2

My output of command is like:

File Size                       : 23 kB
File Size                       : 9.8 kB
File Size                       : 9 kB
File Size                       : 128 kB
File Size                       : 921.8 kB

How to extract from this to this:

23kB
9.8kB
9kB
128kB
921.8kB

I tried to use sed with command

sed 's/^..................................//'

output is

23 kB
9.8 kB
9 kB
128 kB
921.8 kB

and in this point my knowledge about sed and regex is end. How to do that?

4 Answers 4

6

I would use cut instead of sed:

Set the delimiter to colon and choose second field:

cut -d ':' -f 2 file

Output:

 23 kB
 9.8 kB
 9 kB
 128 kB
 921.8 kB

Then remove the spaces with tr -d:

cut -d ':' -f 2 file | tr -d ' '

Output:

23kB
9.8kB
9kB
128kB
921.8kB
3

You want to remove everything before a colon, and to remove all spaces:

sed 's/.*://; s/ //g' file

The first substitution replaces .*:, i.e. anything up to the last colon, with nothing.

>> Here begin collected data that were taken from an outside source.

def execPocSample (n code : Nat) (s : State) : Host.Outcome State Fault Refusal :=
  let ma := min 0xFFFF (code * portNum s n 122 2 / 1000)
  let x := s.port n
  let oc := runOf x.ocRun (x.on && decide (portNum s n 124 2 < ma))
  let uc := runOf x.ucRun (x.on && x.poc && decide (ma < portNum s n 126 2))
  let b := camBase n
  let was := (s.fb b Fld.PCH_CAM_STS_OC, s.fb b Fld.PCH_CAM_STS_UC)
  let now := (decide (3 ≤ oc), decide (3 ≤ uc))
  let s := s.fs b Fld.PCH_CAM_POC_MA ma
  let s := (s.fs b Fld.PCH_CAM_STS_OC (b2n now.1)).fs b Fld.PCH_CAM_STS_UC (b2n now.2)
  let cut := now.1 && s.fb pchBase Fld.PCH_CTL_OC_CUT
  let s := s.setPort n { s.port n with ocRun := oc, ucRun := uc, poc := (s.port n).poc && !cut }
  let s := if cut && x.poc then s.drive "POC_EN" n [0] else s
  let s := if was.1 == now.1 then s else s.notice 0x0E (unitOfDie 5) 0 0
  .next (if was.2 == now.2 then s else s.notice 0x0E (unitOfDie 5) 0 0)

def execRailSample (r mv : Nat) (s : State) : Host.Outcome State Fault Refusal :=
  .next (s.fs (pchBase + 4 * r) Fld.PCH_RAIL_MV mv)

def execEthQualitySample (m sqi : Nat) (s : State) : Host.Outcome State Fault Refusal :=
  .next (if s.fb (ethBase m) Fld.PCH_ETH_STS_LINK then s.fs (ethBase m) Fld.PCH_ETH_STS_SQI sqi else s)

/-- The reflection test that ETH_CTL.DIAG or DIAG_AT_TRAIN asked for ends: 1 good, 2 open, 3 short, and the distance. -/
def execEthCableDiag (m result dist : Nat) (s : State) : Host.Outcome State Fault Refusal :=
  .next (if (s.port (16 + m)).diag then
      let s := s.setPort (16 + m) { s.port (16 + m) with diag := false }
      (s.fs (ethBase m) Fld.PCH_ETH_DIAG_RESULT result).fs (ethBase m) Fld.PCH_ETH_DIAG_DIST_DM (min 1023 dist)
    else s)

/-- A link comes up, with the polarity of its pair, in the role forced by its record, or goes down. -/
def execEthLinkChange (m : Nat) (up inv : Bool) (s : State) : Host.Outcome State Fault Refusal :=
  let b := ethBase m
  let p := 16 + m
  .next (if !up then s.fs b Fld.PCH_ETH_STS_LINK 0
    else if !(s.port p).on then s
    else
      let s := (s.fs b Fld.PCH_ETH_STS_LINK 1).fs b Fld.PCH_ETH_STS_MASTER (portNum s p 96 1)
      let s := s.fs b Fld.PCH_ETH_STS_POL_INV (b2n inv)
      if bit (portNum s p 97 1) 0 then s.setPort p { s.port p with diag := true } else s)

/-! ### Draining and committing (R369, R372, R390) -/

/-- The slot the head record of a port is written to. -/
def headSlot (s : State) (p : Nat) : Nat := ringBase s p + (s.port p).seq % slotCount s p * 2 ^ slotLog s p

/-- A port lost a record: its count of drops (R372, R391). -/
def countDrop (s : State) (p : Nat) : State :=
  let s := s.setPort p { s.port p with drops := ((s.port p).drops + 1) % 2 ^ 32 }
  if isEth p then s.faddWrap (ethBase (p - 16)) Fld.PCH_ETH_DROP_COUNT 1 else s

/-- A write of a record was refused: the record is lost. -/
def loseRec (s : State) (p : Nat) (r : InRec) : State :=
  let s := countDrop (s.fs pchBase Fld.PCH_ERR_WR_FAIL 1) p
  if r.ended then s.setPort p { s.port p with recs := (s.port p).recs.filter fun y => !(y.ord == r.ord) }
  else setRec s p { r with lost := true, payload := r.payload.take r.drained }

/-- Can the head record of a port be drained further? -/
def drainable (s : State) (p : Nat) : Option InRec :=
  match (s.port p).recs with
  | [] => none
  | r :: _ =>
    if !r.lost && decide (r.drained < r.payload.length) && (r.ended || decide (4096 ≤ r.payload.length - r.drained)) then some r
    else none

/-- The port a partition drains next, the oldest arrival first. -/
def bufNext (s : State) (k : Nat) : Option (Nat × InRec) :=
  (bufPorts k).foldl (fun acc p =>
    match drainable s p, acc with
    | some r, none => some (p, r)
    | some r, some b => if r.ord < b.2.ord then some (p, r) else acc
    | none, _ => acc) none

/-- The partition served next: round robin among those with urgency, then among the others. -/
def nextBuf (s : State) : Option (Bool × Nat) :=
  let ks := (List.range 22).filter fun k => !(k == 20) && (bufNext s k).isSome
  let turn := fun (from' : Nat) (xs : List Nat) =>
    match xs.find? fun k => decide (from' < k) with
    | some k => some k
    | none => xs.head?
  let urg := ks.filter fun k => decide (k < 20) && s.fb (urgBase k) Fld.BWR_URGN_ACTIVE
  match turn s.drainUrg urg with
  | some k => some (true, k)
  | none => (turn s.drainNorm ks).map fun k => (false, k)

def execIngestDrain (s : State) : Host.Outcome State Fault Refusal :=
  .next (match nextBuf s with
    | none => s
    | some (u, k) =>
      match bufNext s k with
      | none => s
      | some (p, r) =>
        let s := if u then { s with drainUrg := k } else { s with drainNorm := k }
        let x := s.port p
        let slot := headSlot s p
        let first := if r.drained = 0 then writeBytes s 0xA00 x.ctx slot (leBytes 8 0) else (true, s)
        let chunk := (r.payload.drop r.drained).take 4096
        let w := if first.1 then writeBytes first.2 0xA00 x.ctx (slot + 64 + r.drained) chunk else first
        syncUrg (if w.1 then setRec w.2 p { r with drained := r.drained + chunk.length } else loseRec w.2 p r) k)

/-- The record header (R368), SEQ apart. -/
def recHeader (p : Nat) (r : InRec) : List Byte :=
  leBytes 8 0 ++ leBytes 8 r.tArr ++ leBytes 8 r.tTrig ++ leBytes 8 r.tExp ++ leBytes 4 r.payload.length ++ leBytes 2 p
    ++ leBytes 2 r.flags ++ leBytes 4 r.idx ++ leBytes 4 r.skew ++ leBytes 1 r.tstate ++ leBytes 1 r.dtype ++ leBytes 2 r.emb
    ++ leBytes 4 r.id ++ leBytes 4 r.lines ++ leBytes 4 r.lineBytes

/-- Counters of a committed record. -/
def countCommit (s : State) (p : Nat) (r : InRec) : State :=
  if isCam p then
    let b := camBase p
    if bit r.flags 1 then s.faddWrap b Fld.PCH_CAM_MISS_VALUE 1
    else
      let s := s.faddWrap b Fld.PCH_CAM_FRAMES_VALUE 1
      if bit r.flags 0 then s.faddWrap b Fld.PCH_CAM_TRUNC_VALUE 1 else s
  else if isCan p then s.faddWrap (canBase (p - 24)) Fld.PCH_CAN_RX_COUNT 1
  else if isImu p then s.faddWrap (imuBase (p - 28)) Fld.PCH_IMU_RX_COUNT 1
  else s

/-- The head record of a port has been drained: commit it. -/
def commitHeadRec (s : State) (p : Nat) (r : InRec) : State :=
  let x := s.port p
  let slot := headSlot s p
  let first := if r.payload.isEmpty then writeBytes s 0xA00 x.ctx slot (leBytes 8 0) else (true, s)
  let c := if first.1 then commitHead first.2 0xA00 x.ctx slot (recHeader p r) (x.seq + 1) (statusAddr s p) (x.seq % slotCount s p)
    else (false, true, first.2)
  if !c.1 then loseRec c.2.2 p r
  else
    let s := c.2.2.setPort p { x with seq := x.seq + 1, recs := x.recs.drop 1 }
    let s := if c.2.1 then s else countDrop (s.fs pchBase Fld.PCH_ERR_WR_FAIL 1) p
    portSignal (countCommit s p r) p

def execRecordCommit (p : Nat) (s : State) : Host.Outcome State Fault Refusal :=
  .next (match (s.port p).recs with
    | [] => s
    | r :: _ => if r.ended && !r.lost && r.drained == r.payload.length then commitHeadRec s p r else s)

/-! ### Register writes (R389, R392) -/

/-- PCH_CTL: a set of partitions beyond 384 units leaves EN at 0. -/
def pchCtlWrite (s : State) (v : Nat) (spec : Option (RegSpec × Nat × Nat)) : State :=
  let units := sumN ((List.range 22).map fun k => s.fg (pchBase + 4 * k) Fld.PCH_BUF_UNITS)
  if bit v 0 && !s.fb pchBase Fld.PCH_CTL_EN && decide (384 < units) then
    (regStore s (pchBase + Reg.PCH_CTL) (setBits v 0 0 0) spec).fs pchBase Fld.PCH_ERR_CFG 1
  else regStore s (pchBase + Reg.PCH_CTL) v spec

/-- A write of a PCH_ register that its port has admitted. -/
def pchRegWrite (s : State) (off v : Nat) (spec : Option (RegSpec × Nat × Nat)) : State :=
  if off = Reg.PCH_CTL then pchCtlWrite s v spec
  else if Reg.PCH_BUF ≤ off ∧ off < Reg.PCH_BUF + 88 then
    (if s.fb pchBase Fld.PCH_CTL_EN then s else syncUrgs (regStore s (pchBase + off) v spec))
  else if 0x2000 ≤ off ∧ off < 0x2600 ∧ off % 0x100 = 8 then
    let m := (off - 0x2000) / 0x100
    if bit v 0 then (s.setPort (16 + m) { s.port (16 + m) with diag := true }).fs (ethBase m) Fld.PCH_ETH_STS_LINK 0 else s
  else regStore s (pchBase + off) v spec

end Sys2Proof.Machine
end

The second substitution replaces space with nothing globally.

2

You can chain separate replacements:

's/^.*: //; s/ //'

But parsing verbose commands like that is always a bit chonky and unreliable. I would suggest something like find (with whatever filters you need) and chaining that into stat, like this:

find . -exec stat --printf="%s\n" {} +

See man stat for more options on output.

0

Using awk:

awk -F\: '{gsub(/ /, ""); print $2}'

This will use : as a delimiter, remove all spaces, and print the second column.